Creating integrations using established patterns is a smart move. It keeps integration uniform, makes them easier to grasp, and simplifies maintenance. In this blog post, I'll introduce you to two widely used API Patterns: Synchronous and Asynchronous. Plus, I'll guide you through their implementation using MuleSoft and the API-Led architecture.

Problem Statement

Before starting with the patterns, architects within an organization should lay the groundwork by defining patterns for solution designers to follow. These patterns need explicit descriptions outlining when to apply them, along with their pros and cons, in order to uphold architectural uniformity. The absence of established patterns can lead to a chaotic, hard-to-maintain API-led architectures.

Solution

Synchronous Real Time API

A synchronous real-time API pattern refers to a type of communication between software applications where requests and responses are exchanged in real-time and in a synchronous manner. In this pattern, when one application (the client) makes a request to another application (the server) through an API, it waits for an immediate response before proceeding further.

Here's how the synchronous real-time APIs works:

1. Client Initiates Request: The process begins when the client application sends a request to the server application's API. This request typically includes specific data or instructions that the client wants the server to process.

2. Server Processes Request: Upon receiving the request, the server processes the data or instructions provided by the client. This processing could involve performing calculations, retrieving data from a database, or executing other operations based on the API's functionality.

3. Real-Time Response: In a synchronous real-time manner, the server generates a response as a result of processing the request. This response contains the outcome of the requested operation or the data that the client needs. The server sends this response back to the client immediately after processing is complete.

How to implement it with MuleSoft

There are two different approaches on how synchronous real time pattern can be implemented with the API-Led approach:

1. Experience-System-API: The first option reflects the left side of the diagram below. The external system, in this case Salesforce, calls the CRM Experience API which forwards the request directly to the UPS System API, by-passing the Process API because no additional logic is needed.

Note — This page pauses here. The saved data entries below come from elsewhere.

-- ==== Sys2Proof/Machine/Core.lean ====
section
/-! DEFINITION. The machine as the host runs it. -/

def Sys2Proof.core : Host.Core := { State := Sys2Proof.Machine.State, Fault := Sys2Proof.Machine.Fault, Refusal := Sys2Proof.Machine.Refusal, step := Sys2Proof.Machine.step, reset := Sys2Proof.Machine.State.reset }
end

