/-- Loading and elastic stages (R43 to R49, R52, R75, R219, R262, R265, R269, R332): a chart waits for its VF's entry, is
read from the pages of its image and rejected with its status and offset, waits for the engines of the chart that runs, or loads; each pattern is written on its tiles;
the last acknowledgement starts the tiles; a load that is late is undone, and a
resumed partition is resident from its chart's start; a stage is sampled, grows and shrinks, also while a replica drains, but not while
its partition freezes, drains or loads. The operands of the steps are the model's (log 90), as are the statuses of log 14, the image of
log 4, the end of a device reset with a load of the agent's chart (log 10), and the readings of logs 19, 58, 59, 71, 72, 89, 93, 97 and
114. -/
def Obligations.ChartEvents : Prop :=
  ∀ s : State,
    let a := s.ev.a
    let b := s.ev.b
    let goes (i : Instr) (p : State → Prop) : Prop := ∃ u, exec i s = .next u ∧ p u
    let due (u : State) (d : Nat) (i : Instr) (e : EvArg) : Prop := (s.now + d, i, e) ∈ u.agenda
    let waits := a ≠ agentPart ∧ ¬((s.part a).pstate = 2 ∧ (s.part a).occ = b)
    let img := s.loadImage a b s.ev.img (decide (s.ev.c = 1))
    let reports (u : State) (v st off : Nat) : Prop :=
      ∃ l, u.hd.out = l ++ .loadStatus v st off :: (if v = 128 ∧ s.hd.boot = 2 then [.pfVector 1] else [])
    ((waits → goes .chartLoad fun u => u.hd.submitted.look b = some s.ev.img ∧ u.cfg = s.cfg ∧ u.hd.loads = s.hd.loads)
      ∧ (∀ off st, ¬waits → s.loadVerdict a b img = some (off, st) → goes .chartLoad fun u =>
        reports u b st.code off ∧ u.cfg = s.cfg ∧ u.hd.loads = s.hd.loads)
      ∧ (¬waits → s.loadVerdict a b img = none → (s.badTemplates a b img = true ∨ s.badWrites b img = true) →
        goes .chartLoad fun u => reports u b LoadStatus.fieldReserved.code 0 ∧ u.cfg = s.cfg ∧ u.hd.loads = s.hd.loads)
      ∧ (¬waits → s.loadVerdict a b img = none → s.badTemplates a b img = false → s.badWrites b img = false →
        s.enginesBusy a = true → goes .chartLoad fun u => due u 1 .chartLoad { a := a, b := b, c := 1, img := img }
          ∧ u.cfg = s.cfg ∧ u.hd.loads = s.hd.loads)
      ∧ (¬waits → s.loadVerdict a b img = none → s.badTemplates a b img = false → s.badWrites b img = false →
        s.enginesBusy a = false → goes .chartLoad fun u => u.cfg.charts.look a = some img ∧ ∃ r, u.hd.loads.look a = some r ∧ r.vf = b
          ∧ r.img = img ∧ r.waiting = loadParties img ∧ r.resume = none))
    ∧ (∀ r, s.hd.loads.look a = some r →
      ((b < 0x100 ∨ (s.net.ports.get {} (b - 0x100)).trained = true) → goes .chartLoadAck fun u =>
          u.hd.loads.look a = some { r with waiting := r.waiting.filter fun n => !decide (n = b) }
            ∧ (r.waiting = [b] → r.left = 0 → due u 1 .startTokenDelivery { a := a }))
        ∧ (r.id = b → ∀ w ws, r.waiting = w :: ws → goes .configTimeout fun u => u.hd.loads.look a = none
          ∧ reports u r.vf LoadStatus.linkTimeout.code w ∧ u.hd.parts = s.hd.parts)
        ∧ (∀ k, r.resume = some k → (s.part a).pstate = 3 → goes .startTokenDelivery fun u => (u.part a).pstate = 2
          ∧ (u.part a).occ = r.vf ∧ (u.vf r.vf).state = 2)
        ∧ (r.resume = none → r.agent = false → goes .startTokenDelivery fun u => u.hd.loads.look a = none
          ∧ reports u r.vf 0 0 ∧ ∀ e ∈ s.cfg.tiles, e.2.used = true → e.2.part = a → (u.tileAt e.1).ctlq = [r.start]))
    ∧ (∀ c rest r, s.hd.cfgq.get [] a = c :: rest → c.clone = none → s.hd.loads.look c.part = some r →
      goes .configPatternWrite fun u => u.hd.cfgq.get [] a = rest
        ∧ u.hd.loads.look c.part = some { r with left := r.left - 1 } ∧ (rest ≠ [] → due u 1 .configPatternWrite { a := a })
        ∧ ∀ t ∈ c.tiles, u.tcfg t = tileCfgOf r.img c.part r.vf c.pat t)
    ∧ (∀ key e, (s.hd.stages.filter fun x => decide (x.1 % 8 = a)) = [(key, e)] → s.stagesHeld (key / 512) = false →
      e.cloning = none →
      let d := s.stageDepth e
      let up := if e.hi < d then e.above + 1 else 0
      let down := if d < e.lo then e.below + 1 else 0
      let after := { e with above := up, below := down }
      let near := nearestTile (e.tiles.headD 0) ((s.partTiles (key / 512)).filter fun t =>
        decide (dieOfTile t = dieOfTile (e.tiles.headD 0)) && s.isFreeTile (kindAt (e.tiles.headD 0 % 64)) t)
      let grows := 3 ≤ up ∧ e.count < 64
      (((¬grows ∧ (down < 8 ∨ e.members.length ≤ 1)) ∨ (grows ∧ near = none)) → goes .tideSample fun u => u.hd.stages.look key = some after)
        ∧ (∀ t, grows → near = some t → goes .tideSample fun u =>
          u.hd.stages.look key = some { e with above := 0, below := down, cloning := some t })
        ∧ (∀ t, ¬grows → 8 ≤ down → 1 < e.members.length → e.members.getLast? = some t → goes .tideSample fun u =>
          u.hd.stages.look key = some { e with above := up, below := 0, removing := e.removing ++ [t] }
            ∧ (e.removing = [] → due u 1 .replicaRelease { a := key / 512, b := key })))
    ∧ (∀ key e t, (s.hd.stages.filter fun x => decide (x.1 % 8 = a)) = [(key, e)] → s.stagesHeld (key / 512) = false →
      e.cloning = some t →
      (e.written = true → goes .tideSample fun u => due u 1 .controlTokenTake { a := t }
        ∧ u.hd.stages.look key = some { e with tiles := putReplica e.tiles t, cloning := none, written := false, above := 0 })
        ∧ (e.written = false → goes .tideSample fun u => u.hd.stages.look key = some e))
    ∧ (∀ e, s.hd.stages.look b = some e →
      let empty (t : Nat) : Prop := s.stagesHeld (b / 512) = false ∧ (s.tileAt t).slots = [] ∧ (s.tileAt t).wait = []
        ∧ s.unreserved t (s.stageChans b e t false) = true
      (∀ t, e.removing = [t] → empty t → goes .replicaRelease fun u =>
          u.hd.stages.look b = some { e with tiles := dropReplica e.tiles t, removing := [] } ∧ u.cfg.tiles.look t = none)
        ∧ (e.removing ≠ [] → (∀ t ∈ e.removing, ¬empty t) → goes .replicaRelease fun u => u.hd.stages.look b = some e
          ∧ due u 1 .replicaRelease { a := b / 512, b := b }))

2. Experience-Process-System-API: The second option goes directly from Experience, to Process, to System API which is a common approach with the API-Led architecture, especially when there's a need for specific logic or orchestration in the Process API.

Asynchronous Near Real Time API

An asynchronous near real-time API pattern refers to a type of communication between systems where requests are made by the client and responses are generated by the server, but the client doesn't block its operations to wait for an immediate response. Instead, the client is notified of the response at a later time, allowing it to continue with its tasks without interruption. This pattern is often used when real-time responses are not essential, but timely updates are still desired.

Here's how the asynchronous near real-time API pattern works:

1. Client Initiates Request: The process begins when the client application sends a request to the server application's API. The request typically includes data or instructions for the server to process.

2. Server Processes Request: Upon receiving the request, the API publishes the message to a message queue or a topic.

3. Client Continues Operations: The client gets an acknowledgment response back after the message has been successfully published (or not acknowledgment in case of a failure). Unlike a synchronous pattern, the client doesn't wait for an immediate response from the server. Instead, it continues with its operations without being blocked.

4. Message Subscription: Another application will consume or subscribe to the message in the queue or topic.

5. Processing the Message: The message from the queue or topic will be further processed, this could for instance be by an additional API call to retrieve data from a database.

6. Response Notification: Once the server completes its processing and generates a response, the client is notified. This notification can occur through various means, such as sending an email or triggering a Webhook.

How to implement it with MuleSoft

For this scenario, it is recommended to consume / subscribe to the messages which are persisted in a messaging queue or topic by a MuleSoft Process API. In the diagram below, the Customer Process API consumes the message and processes it further to the UPS System API and SAP System API. Upon the completion of the process, a notification (for instance a Webhook) will be send back to Salesforce.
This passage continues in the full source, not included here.